START THE INPUT
/-- From the second test on (R196, R199): a COMBINE votes as the stream function does. -/
theorem votes_tests12 {s : State} (hs : s.Combining) {p : Packet}
    (hskip : p.address = s.localAddr ∨ s.refetchFiltered = false ∧ s.cph ≠ .p0)
    (h0 : ¬ (s.cph = .p0 ∧ p.sequence = 0#3)) (hc : s.cph ≠ .p2) (n : Nat) :
    Votes (s.combineAccept p) n (voteTests12 s.refetchFiltered s.localAddr (s.voteRun p n)) := by
  by_cases hq : p.sequence = 1#3 ∧ p.address = s.localAddr
  · rw [State.combineAccept_test1 hq.2 hc hq.1, voteTests12_of_seq1 hq]
    have hs' : ((s.recordSlot1 p.data).setCph .p2).Combining :=
      ⟨⟨hs.op, hs.ready, hs.channel⟩, hs.combine, hs.noResponse, hs.emptyWn⟩
    refine (fetches_streamFetch2 hs' n).votes hs' (k := fun v => some (voteTest2 s.localAddr v)) ?_
    intro x w p' n' hfetch
    rw [State.combineAccept_close]
    · exact votes_closeVote rfl p' n'
    · exact (streamFetch2_address hfetch).imp_right fun hf => ⟨hf, by simp⟩
    · simp
    · simp
  · rw [State.combineAccept_close hskip h0 fun h => hq h.2, voteTests12_of_not_seq1 hq]
    exact votes_closeVote hs.emptyWn p n

/-- From the first local packet on (R195, R199): a COMBINE votes as the stream function does. -/
theorem votes_tests {s : State} (hs : s.Combining) {p : Packet} (ha : p.address = s.localAddr) (hc : s.cph = .p0)
    (n : Nat) : Votes (s.combineAccept p) n (voteTests s.refetchFiltered s.localAddr (s.voteRun p n)) := by
  by_cases hq : p.sequence = 0#3
  · rw [State.combineAccept_test0 ha hc hq, voteTests_of_seq0 hq]
    have hs' : ((s.recordSlot0 p.data).setCph .p1).Combining :=
      ⟨⟨hs.op, hs.ready, hs.channel⟩, hs.combine, hs.noResponse, hs.emptyWn⟩
    refine (fetches_streamFetch2 hs' n).votes hs' (k := voteTests12 s.refetchFiltered s.localAddr) ?_
    intro x w p' n' hfetch
    exact votes_tests12 (hs'.setWindow x w) ((streamFetch2_address hfetch).imp_right fun hf => ⟨hf, by simp⟩)
      (by simp) (by simp) n'
  · rw [voteTests_of_not_seq0 hq]
    exact votes_tests12 hs (.inl ha) (fun h => hq h.2) (by simp [hc]) n

/-- A COMBINE votes as the stream function does (R193). -/
theorem votes_streamCombine {s : State} (hs : s.Combining) (hc : s.cph = .p0) (hsv : s.sv = 0#3) (n : Nat) :
    Votes s n (streamCombine s.refetchFiltered s.localAddr s.sd (s.rx.first n)) := by
  rw [streamCombine_eq, ← hsv]
  have hfetch := fetches_streamFilter hs.toReceiving hs.emptyWn (State.skips_of_combine hs.combine (.inr hc)) n
  exact hfetch.votes hs fun x w p n' hp => votes_tests (hs.setWindow x w) (streamFilter_address hp) hc n'

/-- Settles O43: each fetch of the COMBINE is one of the stream function, and each packet is tested as there. -/
theorem combineAgreesWithStream : Obligations.CombineAgreesWithStream := by
  intro s n hfresh hc hsv
  have ⟨hop, hrspv, hwn, _, _⟩ := hfresh
  have hvotes := votes_streamCombine ⟨.of_fresh hfresh rfl, hop, hrspv, hwn⟩ hc hsv n
  refine ⟨fun v hr => ?_, fun hr => ?_⟩
  · rw [hr] at hvotes
    cases hvotes with
    | voted h hrest hdone hwn hsv hsd hrsp hvote =>
      rw [hrest]
      obtain ⟨hrun, hrx⟩ := h.runSteps_eq
      exact ⟨_, _, hrun, hdone, hrx, hsv, hsd, hrsp, hvote, hwn, h.output_eq⟩
  · rw [hr] at hvotes
    cases hvotes with
    | waiting h h0 hop hrspv => exact h.waiting h0 hop rfl hrspv

end Sys2Proof.Machine

namespace Sys2Proof.Machine

/-! ## The step from both sides (R35) -/

/-- One step, by the turn of host and channel (log 1): what `step_cases` finds, with the two ready cases as one. -/
inductive MachineStep (s : State) : State → Prop where
  | ready {turns : List Turn} {t : State} (hs : s.readyThen turns) (hr : ReadyStep (s.setSched turns) t) :
      MachineStep s t
  | wait {turns : List Turn} (hs : s.sched = .wait :: turns) : MachineStep s (s.setSched turns)
  | reset {turns : List Turn} (hs : s.sched = .reset :: turns) : MachineStep s (s.setSched turns).hostReset
  | openChannel {tx rx : Bool} {turns : List Turn} (hs : s.sched = .openChannel tx rx :: turns)
      (hc : s.channel = .closed) : MachineStep s { s with sched := turns, channel := .opened tx rx }

/-- An engine that accepts runs the row of the word offered (R101). -/
theorem fetchReady_of_offered {s : State} (hs : s.accepts) {c : CmdWord} {rest : List CmdWord}
    (hc : s.cmds = c :: rest) : s.fetchReady = .run (decodeCommand c) (s.setCmds rest) := by
  obtain ⟨hop, hrspv⟩ := hs
  simp [State.fetchReady, hop, hrspv, hc]

/-- A command row's effect in an engine that accepts (R101). -/
theorem exec_of_accepts {s t : State} (hs : s.accepts) {i : Instr} {f : State → State}
    (hf : commandEffect i = some f) (ht : f s = t) : exec i s = .next t := by
  rw [exec_command i f hf, State.accept_of_idle hs.1 hs.2, ht]

/-- Every kind of step of R35 is what the fetch of a ready engine comes to: the converse of `fetchReady_outcome`. -/
theorem ReadyStep.outcome_eq {s t : State} (h : ReadyStep s t) : s.fetchReady.outcome = .next t := by
  cases h with
  | takeResponse ho hr => simp [State.fetchReady, ho, hr, Fetched.outcome]
  | quiescent ho hr hc => simp [State.fetchReady, ho, hr, hc, Fetched.outcome]
  | accept ho hr c rest f hc hf =>
    rw [fetchReady_of_offered ⟨ho, hr⟩ hc]
    exact exec_of_accepts (s := s.setCmds rest) ⟨ho, hr⟩ hf rfl
  | transmit ho hch => simp [State.fetchReady, ho, hch, Fetched.outcome]
  | blocked ho hx => simp [fetchReady_of_receives ho, State.fetchByte, hx, Fetched.outcome]
  | receive ho hch b rest hx =>
    rw [fetchReady_of_receives ho]
    rcases fetchByte_outcome s with ⟨hx', -⟩ | ⟨b', rest', hx', -, h⟩ | ⟨b', rest', r, -, hch', -⟩
    · simp [hx] at hx'
    · cases hx.symm.trans hx'
      exact h
    · simp [hch] at hch'

theorem State.setSched_of_empty {s : State} (hs : s.sched = []) : s.setSched [] = s := by
  rw [← hs]
  rfl

/-- The next states of a step, once from both sides. -/
theorem step_eq_next_iff {s t : State} : step s = .next t ↔ MachineStep s t := by
  constructor
  · intro h
    rcases step_cases h with ⟨hs, hr⟩ | ⟨turns, hs, hr⟩ | ⟨turns, hs, rfl⟩ | ⟨turns, hs, rfl⟩ |
      ⟨tx, rx, turns, hs, hc, rfl⟩
    · exact .ready (.inl ⟨hs, rfl⟩) (by rwa [State.setSched_of_empty hs])
    · exact .ready (.inr hs) hr
    · exact .wait hs
    · exact .reset hs
    · exact .openChannel hs hc
  · intro h
    cases h with
    | ready hs hr => rw [step_of_readyThen hs, hr.outcome_eq]
    | wait hs => simp [step, State.fetch, hs, Fetched.outcome]
    | reset hs => simp [step, State.fetch, hs, Fetched.outcome]
    | openChannel hs hc => simp [step, State.fetch, hs, hc, Fetched.outcome]

/-! ## The accept step and the frame step run what is decoded (R101, R160) -/

/-- Settles O12: each row is its effect, run by an engine that accepts. -/
theorem commandsAccepted : Obligations.CommandsAccepted := by
  intro s hs
  refine ⟨?nop, fun a d => ?encode, ?scan, ?recv, fun a => ?filter, fun a => ?combine, ?reserved6, ?reserved7⟩
  all_goals exact exec_of_accepts hs rfl rfl

/-- Settles O24: the fetch of an engine that accepts is the word offered. -/
theorem stepRunsOfferedCommand : Obligations.StepRunsOfferedCommand := by
  intro s c rest i turns hs hready hc hdecode
  cases hdecode
  have hfetch : (s.setSched turns).fetchReady = .run (decodeCommand c) ((s.setSched turns).setCmds rest) :=
    fetchReady_of_offered (s := s.setSched turns) hs hc
  rw [step_of_readyThen hready, hfetch]
  rfl

/-- A byte behind three others fills the window (R160). -/
theorem State.windowPush_of_three {s : State} (hwn : s.wn = 3#3) (b : Byte) :
    s.windowPush b = s.setWindow { s.w with b3 := b } 4#3 := by
  simp [State.windowPush, hwn, windowSet]

/-- A byte shifts a full window (R156, R160). -/
theorem State.windowPush_of_four {s : State} (hwn : s.wn = 4#3) (b : Byte) :
    s.windowPush b = s.setWindow (windowShift s.w b) 4#3 := by
  simp [State.windowPush, hwn]

/-- A byte that makes the window a frame fetches that frame's row (R160, R161). -/
theorem fetchByte_of_frame {s : State} {b : Byte} {rest : RxStream} {f : Frame} {i : Instr}
    (hx : s.rx.pull = some (b, rest)) (hch : s.channel.receiveRefusal = none)
    (hpush : (s.setRx rest).windowPush b = (s.setRx rest).setWindow f 4#3) (hf : decodeFrame f = .ok i) :
    s.fetchByte = .run i ((s.setRx rest).setWindow f 4#3) := by
  simp [State.fetchByte, hx, hch, hpush, hf]

/-- Settles O25: the window the byte fills or shifts is the frame that is fetched. -/
theorem stepRunsDecodedFrame : Obligations.StepRunsDecodedFrame := by
  intro s b rest f i tx turns hop hready hch hx hwindow hdecode
  have hpush : ((s.setSched turns).setRx rest).windowPush b = ((s.setSched turns).setRx rest).setWindow f 4#3 := by
    rcases hwindow with ⟨hwn, rfl⟩ | ⟨hwn, rfl⟩
    · exact State.windowPush_of_three (s := (s.setSched turns).setRx rest) hwn b
    · exact State.windowPush_of_four (s := (s.setSched turns).setRx rest) hwn b
  have hfetch := fetchByte_of_frame (s := s.setSched turns) hx (by simp [hch, Channel.receiveRefusal]) hpush hdecode
  rw [step_of_readyThen hready, fetchReady_of_receives (by simpa using hop), hfetch]
  rfl
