-- ==== Sys2Proof/Machine/ByteReverse.lean ====
section
/-! DEFINITION. Byte-reverse loads and stores (41 R180 to R183). -/

namespace Sys2Proof.Machine

/-- `lwbrx`: the word with its bytes reversed (41 R180). -/
def execLwbrx (rd ra rb : Reg) (s : State) : Result :=
  loadInt (.lwbrx rd ra rb) 4 (byteReverse 4) rd none (s.eaX ra rb) s

/-- `stwbrx`: the low-order word with its bytes reversed (41 R181). -/
def execStwbrx (rs ra rb : Reg) (s : State) : Result :=
  storeInt (.stwbrx rs ra rb) 4 (byteReverse 4 (s.readGpr rs)) none (s.eaX ra rb) s

/-- `lhbrx`: the half word with its bytes reversed (41 R182). -/
def execLhbrx (rd ra rb : Reg) (s : State) : Result :=
  loadInt (.lhbrx rd ra rb) 2 (byteReverse 2) rd none (s.eaX ra rb) s

/-- `sthbrx`: the low-order half word with its bytes reversed (41 R183). -/
def execSthbrx (rs ra rb : Reg) (s : State) : Result :=
  storeInt (.sthbrx rs ra rb) 2 (byteReverse 2 (s.readGpr rs)) none (s.eaX ra rb) s

end Sys2Proof.Machine
end

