-- ==== Sys2Proof/Machine/ExternalControl.lean ====
section
/-! DEFINITION. External control (41 R184, R185). -/

namespace Sys2Proof.Machine

/-- `eciwx`: the word from the external device (41 R184). -/
def execEciwx (rd ra rb : Reg) (s : State) : Result :=
  externalIn (.eciwx rd ra rb) rd (s.eaX ra rb) s

/-- `ecowx`: the low-order word to the external device (41 R185). -/
def execEcowx (rs ra rb : Reg) (s : State) : Result :=
  externalOut (.ecowx rs ra rb) (s.readGpr rs) (s.eaX ra rb) s

end Sys2Proof.Machine
end

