-- ==== Sys2Proof/Machine/IntegerIndexed.lean ====
section
/-! DEFINITION. The integer loads and stores of the X-form (42 R187 to R196). -/

namespace Sys2Proof.Machine

/-- `lwzx`: the word, zero-extended (42 R187). -/
def execLwzx (rd ra rb : Reg) (s : State) : Result :=
  loadInt (.lwzx rd ra rb) 4 id rd none (s.eaX ra rb) s

/-- `lwzux`: the word, zero-extended (42 R188). -/
def execLwzux (rd ra rb : Reg) (s : State) : Result :=
  loadInt (.lwzux rd ra rb) 4 id rd (some ra) (s.eaX ra rb) s

/-- `stwx`: the low-order word (42 R189). -/
def execStwx (rs ra rb : Reg) (s : State) : Result :=
  storeInt (.stwx rs ra rb) 4 (s.readGpr rs) none (s.eaX ra rb) s

/-- `stwux`: the low-order word (42 R190). -/
def execStwux (rs ra rb : Reg) (s : State) : Result :=
  storeInt (.stwux rs ra rb) 4 (s.readGpr rs) (some ra) (s.eaX ra rb) s

/-- `lhzx`: the half word, zero-extended (42 R191). -/
def execLhzx (rd ra rb : Reg) (s : State) : Result :=
  loadInt (.lhzx rd ra rb) 2 id rd none (s.eaX ra rb) s

/-- `lhzux`: the half word, zero-extended (42 R192). -/
def execLhzux (rd ra rb : Reg) (s : State) : Result :=
  loadInt (.lhzux rd ra rb) 2 id rd (some ra) (s.eaX ra rb) s

/-- `lhax`: the half word, sign-extended (42 R193). -/
def execLhax (rd ra rb : Reg) (s : State) : Result :=
  loadInt (.lhax rd ra rb) 2 signHalf rd none (s.eaX ra rb) s

/-- `lhaux`: the half word, sign-extended (42 R194). -/
def execLhaux (rd ra rb : Reg) (s : State) : Result :=
  loadInt (.lhaux rd ra rb) 2 signHalf rd (some ra) (s.eaX ra rb) s

/-- `sthx`: the low-order half word (42 R195). -/
def execSthx (rs ra rb : Reg) (s : State) : Result :=
  storeInt (.sthx rs ra rb) 2 (s.readGpr rs) none (s.eaX ra rb) s

/-- `sthux`: the low-order half word (42 R196). -/
def execSthux (rs ra rb : Reg) (s : State) : Result :=
  storeInt (.sthux rs ra rb) 2 (s.readGpr rs) (some ra) (s.eaX ra rb) s

end Sys2Proof.Machine
end

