/-- The instruction loaded `v` into `rd`, left the effective address in the update register `ra`, and
changed nothing else. -/
def LoadsGprUpdating (s t : State) (rd : Reg) (v : Word) (ra : Reg) (ea : Word) : Prop :=
  Resumes s t ∧ t = { s with gpr := t.gpr, nia := t.nia, srr0 := t.srr0, srr1 := t.srr1 } ∧
    t.readGpr rd = truncXlen s.cfg v ∧ t.readGpr ra = ea ∧ GprsBut s t [rd, ra]

/-- The instruction loaded `v` into floating-point register `frd` and changed nothing else. -/
def LoadsFpr (s t : State) (frd : FReg) (v : Word) : Prop :=
  Resumes s t ∧ t = { s with fpr := t.fpr, nia := t.nia, srr0 := t.srr0, srr1 := t.srr1 } ∧
    t.readFpr frd = v ∧ ∀ r, r ≠ frd → t.readFpr r = s.readFpr r

/-- As `LoadsFpr`, with the effective address in the update register `ra`. -/
def LoadsFprUpdating (s t : State) (frd : FReg) (v : Word) (ra : Reg) (ea : Word) : Prop :=
  Resumes s t ∧
    t = { s with gpr := t.gpr, fpr := t.fpr, nia := t.nia, srr0 := t.srr0, srr1 := t.srr1 } ∧
    t.readFpr frd = v ∧ (∀ r, r ≠ frd → t.readFpr r = s.readFpr r) ∧
    t.readGpr ra = ea ∧ GprsBut s t [ra]

/-- Byte `i` in address order of the `n` low-order bytes of a value in the current byte order (20 R68). -/
def valueByte (s : State) (n : Nat) (v : Word) (i : Nat) : Byte :=
  (v >>> (8 * (if msrLE s.context then i else n - 1 - i))).setWidth 8

/-- Byte `i` of a store multiple or string from register `rs`: four bytes a register, the most significant
of the low-order four first (41 R152, R176). -/
def registerByte (s : State) (rs : Reg) (i : Nat) : Byte :=
  (s.readGpr (rs + BitVec.ofNat 5 (i / 4)) >>> (8 * (3 - i % 4))).setWidth 8

/-- Memory `m` is that of `s` with byte `i` of the operand stored as `byte i`, where no later byte of the
operand is stored at the same address; every other address reads as before. -/
def StoredAt (s : State) (a : Access) (byte : Nat → Byte) (m : Memory) : Prop :=
  (∀ p, (∀ i, i < a.len → s.bytePa a i ≠ p) → Memory.read m p = Memory.read s.mem p) ∧
    ∀ i, i < a.len → (∀ j, i < j → j < a.len → s.bytePa a j ≠ s.bytePa a i) →
      Memory.read m (s.bytePa a i) = byte i

/-- The instruction stored the bytes and changed nothing else. -/
def StoresBytes (s t : State) (a : Access) (byte : Nat → Byte) : Prop :=
  Resumes s t ∧ t = { s with mem := t.mem, nia := t.nia, srr0 := t.srr0, srr1 := t.srr1 } ∧
    StoredAt s a byte t.mem

/-- As `StoresBytes`, with the effective address in the update register `ra`. -/
def StoresBytesUpdating (s t : State) (a : Access) (byte : Nat → Byte) (ra : Reg) : Prop :=
  Resumes s t ∧
    t = { s with gpr := t.gpr, mem := t.mem, nia := t.nia, srr0 := t.srr0, srr1 := t.srr1 } ∧
    StoredAt s a byte t.mem ∧ t.readGpr ra = a.ea ∧ GprsBut s t [ra]

/-- Word `j` of a multiple or string operand: the bytes of memory at four successive bytes of the operand,
zero past its length, the first most significant; in little-endian mode a multiple's word has its first
byte least significant (20 R68, 41 R151, R174). -/
def registerWord (s : State) (a : Access) (j : Nat) : Word :=
  let place (k : Nat) : Nat := if a.cls = .multiple ∧ msrLE s.context = true then k else 3 - k
  let byte (k : Nat) : Word :=
    if 4 * j + k < a.len then
      (Memory.read s.mem (s.bytePa a (4 * j + k))).setWidth 64 <<< (8 * place k)
    else 0
  byte 0 ||| byte 1 ||| byte 2 ||| byte 3

/-- The instruction loaded the words of a multiple or string operand into the registers from `rd` on,
wrapping from 31 to 0, and changed nothing else. -/
def LoadsWords (s t : State) (a : Access) (rd : Reg) : Prop :=
  Resumes s t ∧ t = { s with gpr := t.gpr, nia := t.nia, srr0 := t.srr0, srr1 := t.srr1 } ∧
    ∀ r, t.readGpr r =
      if (r - rd).toNat < a.words then truncXlen s.cfg (registerWord s a (r - rd).toNat) else s.readGpr r

/-- An exception `e` was taken with SRR0 from `addr` (60 R270 to R275): the registers entry writes, as the
interrupted state `s` determines them. What partial execution (20 R76) may have left in other registers
and memory, `Abandons` says. -/
def TakenFrom (s t : State) (e : Exc) (addr : Word) : Prop :=
  t.srr0 = addressIn s.cfg s.msr addr ∧ t.srr1 = saveImage s.cfg e s.msr ∧
    t.msr = entryMsr s.cfg e s.msr ∧ t.nia = vectorBase s.cfg (msrIP s.context) + e.offset ∧
    t.dsisr = (e.fault?.map Prod.fst).getD s.dsisr ∧ t.dar = (e.fault?.map Prod.snd).getD s.dar ∧
    t.window = [] ∧ t.taken = true

/-- Apart from the registers an exception entry writes, `t` is `s`. -/
def EntryFrame (s t : State) : Prop :=
  t = { s with srr0 := t.srr0, srr1 := t.srr1, msr := t.msr, nia := t.nia, dsisr := t.dsisr,
               dar := t.dar, window := t.window, taken := t.taken, decPending := t.decPending,
               sresetReq := t.sresetReq, mcheckReq := t.mcheckReq }

/-- A partially executed instruction may have written the byte at physical address `p`: a byte of its
operand, of the block for `dcbz`, and none for the other cache instructions, external control, a load, or a
store conditional without the reservation (20 R76). -/
def MayWrite (s : State) (a : Access) (p : Word) : Prop :=
  a.store = true ∧
    match a.cls with
    | .dcbz => p >>> s.cfg.blockLog = xlatePa (s.byteXlate a 0) >>> s.cfg.blockLog
    | .cache | .external => False
    | .reserve => s.reservation.isSome = true ∧ ∃ i, i < a.len ∧ s.bytePa a i = p
    | _ => ∃ i, i < a.len ∧ s.bytePa a i = p

/-- What a storage instruction that an exception ends may have done before it (20 R71, R76): bytes that it may
write; registers of the range a load multiple or string loads; the target of a floating-point load; CR0,
of a store conditional; bytes sent by `ecowx` where `EAR[E]` allows it, some of the low-order word of rS
for the translated address (in little-endian mode too: notes/assumptions/48.md), the others zero. The
update register, the XER, the reservation and everything else are as before, but for what entry writes. -/
def Abandons (s t : State) (a : Access) : Prop :=
  let target : BitVec 5 := (encode a.instr).extractLsb' 21 5
  t = { s with gpr := t.gpr, fpr := t.fpr, cr := t.cr, mem := t.mem, extOut := t.extOut,
               srr0 := t.srr0, srr1 := t.srr1, msr := t.msr, nia := t.nia, dsisr := t.dsisr,
               dar := t.dar, window := t.window, taken := t.taken, mcheckReq := t.mcheckReq,
               checkstop := t.checkstop } ∧
    (∀ r, t.readGpr r = s.readGpr r ∨
      (a.store = false ∧ (a.cls = .multiple ∨ a.cls = .string) ∧ (r - target).toNat < a.words ∧
        t.readGpr r = truncXlen s.cfg (registerWord s a (r - target).toNat))) ∧
    (∀ r, t.readFpr r = s.readFpr r ∨ (a.store = false ∧ a.cls = .fp ∧ r = target)) ∧
    (∀ p, Memory.read t.mem p = Memory.read s.mem p ∨ MayWrite s a p) ∧
    (∀ k, t.cr.getMsbD k = s.cr.getMsbD k ∨ (a.store = true ∧ a.cls = .reserve ∧ k < 4)) ∧
    (t.extOut = s.extOut ∨
      (a.store = true ∧ a.cls = .external ∧ earE s.ear = true ∧
        ∃ d, t.extOut = d :: s.extOut ∧ d.pa = xlatePa (s.byteXlate a 0) ∧ d.sent ≠ 0 ∧
          ∀ k, k < 32 → d.word.getMsbD k =
            (d.sent.getMsbD (k / 8) && ((s.readGpr target).setWidth 32).getMsbD k)))

/-- The context of a handler's first instruction (60 R274, R276): supervisor mode, translation and
floating point off, no maskable exception enabled, tracing off, the byte order of `ILE`. -/
def HandlerMsr (m : Word) : Prop :=
  msrPR m = false ∧ msrEE m = false ∧ msrIR m = false ∧ msrDR m = false ∧ msrFP m = false ∧
    msrRI m = false ∧ msrPOW m = false ∧ msrSE m = false ∧ msrBE m = false ∧ msrFE0 m = false ∧
    msrFE1 m = false ∧ msrLE m = msrILE m

/-- An address of an exception vector of this implementation (20 R61, R62). -/
def IsVector (c : Config) (ip : Bool) (a : Word) : Prop :=
  ∃ e : Exc, a = vectorBase c ip + e.offset

/-! ## The invariant -/

/-- An instruction address: its two low-order bits are zero (10 R46, 20 R74). -/
def wordAligned (a : Word) : Bool := a &&& 3 == 0

/-- The value fits the implementation's registers (10 R20, R34, R38, R45). -/
def fits (c : Config) (v : Word) : Bool := truncXlen c v == v

/-- Every register of `XLEN` bits fits. -/
def registersFit (s : State) : Bool :=
  s.gpr.toList.all (fits s.cfg)
    && [s.nia, s.cia, s.msr, s.srr0, s.srr1, s.dar, s.lr, s.ctr, s.dabr].all (fits s.cfg)
    && s.window.all (fits s.cfg) && s.reservation.toList.all (fits s.cfg)

/-- The invariant of the machine: memory in canonical form, instruction addresses word-aligned, registers
no wider than the implementation. -/
def Inv (s : State) : Prop :=
  s.mem.wf = true ∧ wordAligned s.nia = true ∧ wordAligned s.cia = true ∧ registersFit s = true

/-- No hard reset is among the environment's moves before the next step. -/
def noHardReset (s : State) : Prop := EnvMove.hardReset ∉ s.env.headD []

end Sys2Proof.Machine
end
END THE INPUT
■ WORK ITEM: Within the data above, the lines from the one with "(h0 : ¬ (s.cph" to the one with "hq.1, voteTests12_of_seq1 hq]" must be repeated exactly; no other line belongs in the answer.

■ OUTPUT OF THE EXERCISE:
    (h0 : ¬ (s.cph = .p0 ∧ p.sequence = 0#3)) (hc : s.cph ≠ .p2) (n : Nat) :
    Votes (s.combineAccept p) n (voteTests12 s.refetchFiltered s.localAddr (s.voteRun p n)) := by
  by_cases hq : p.sequence = 1#3 ∧ p.address = s.localAddr
  · rw [State.combineAccept_test1 hq.2 hc hq.1, voteTests12_of_seq1 hq]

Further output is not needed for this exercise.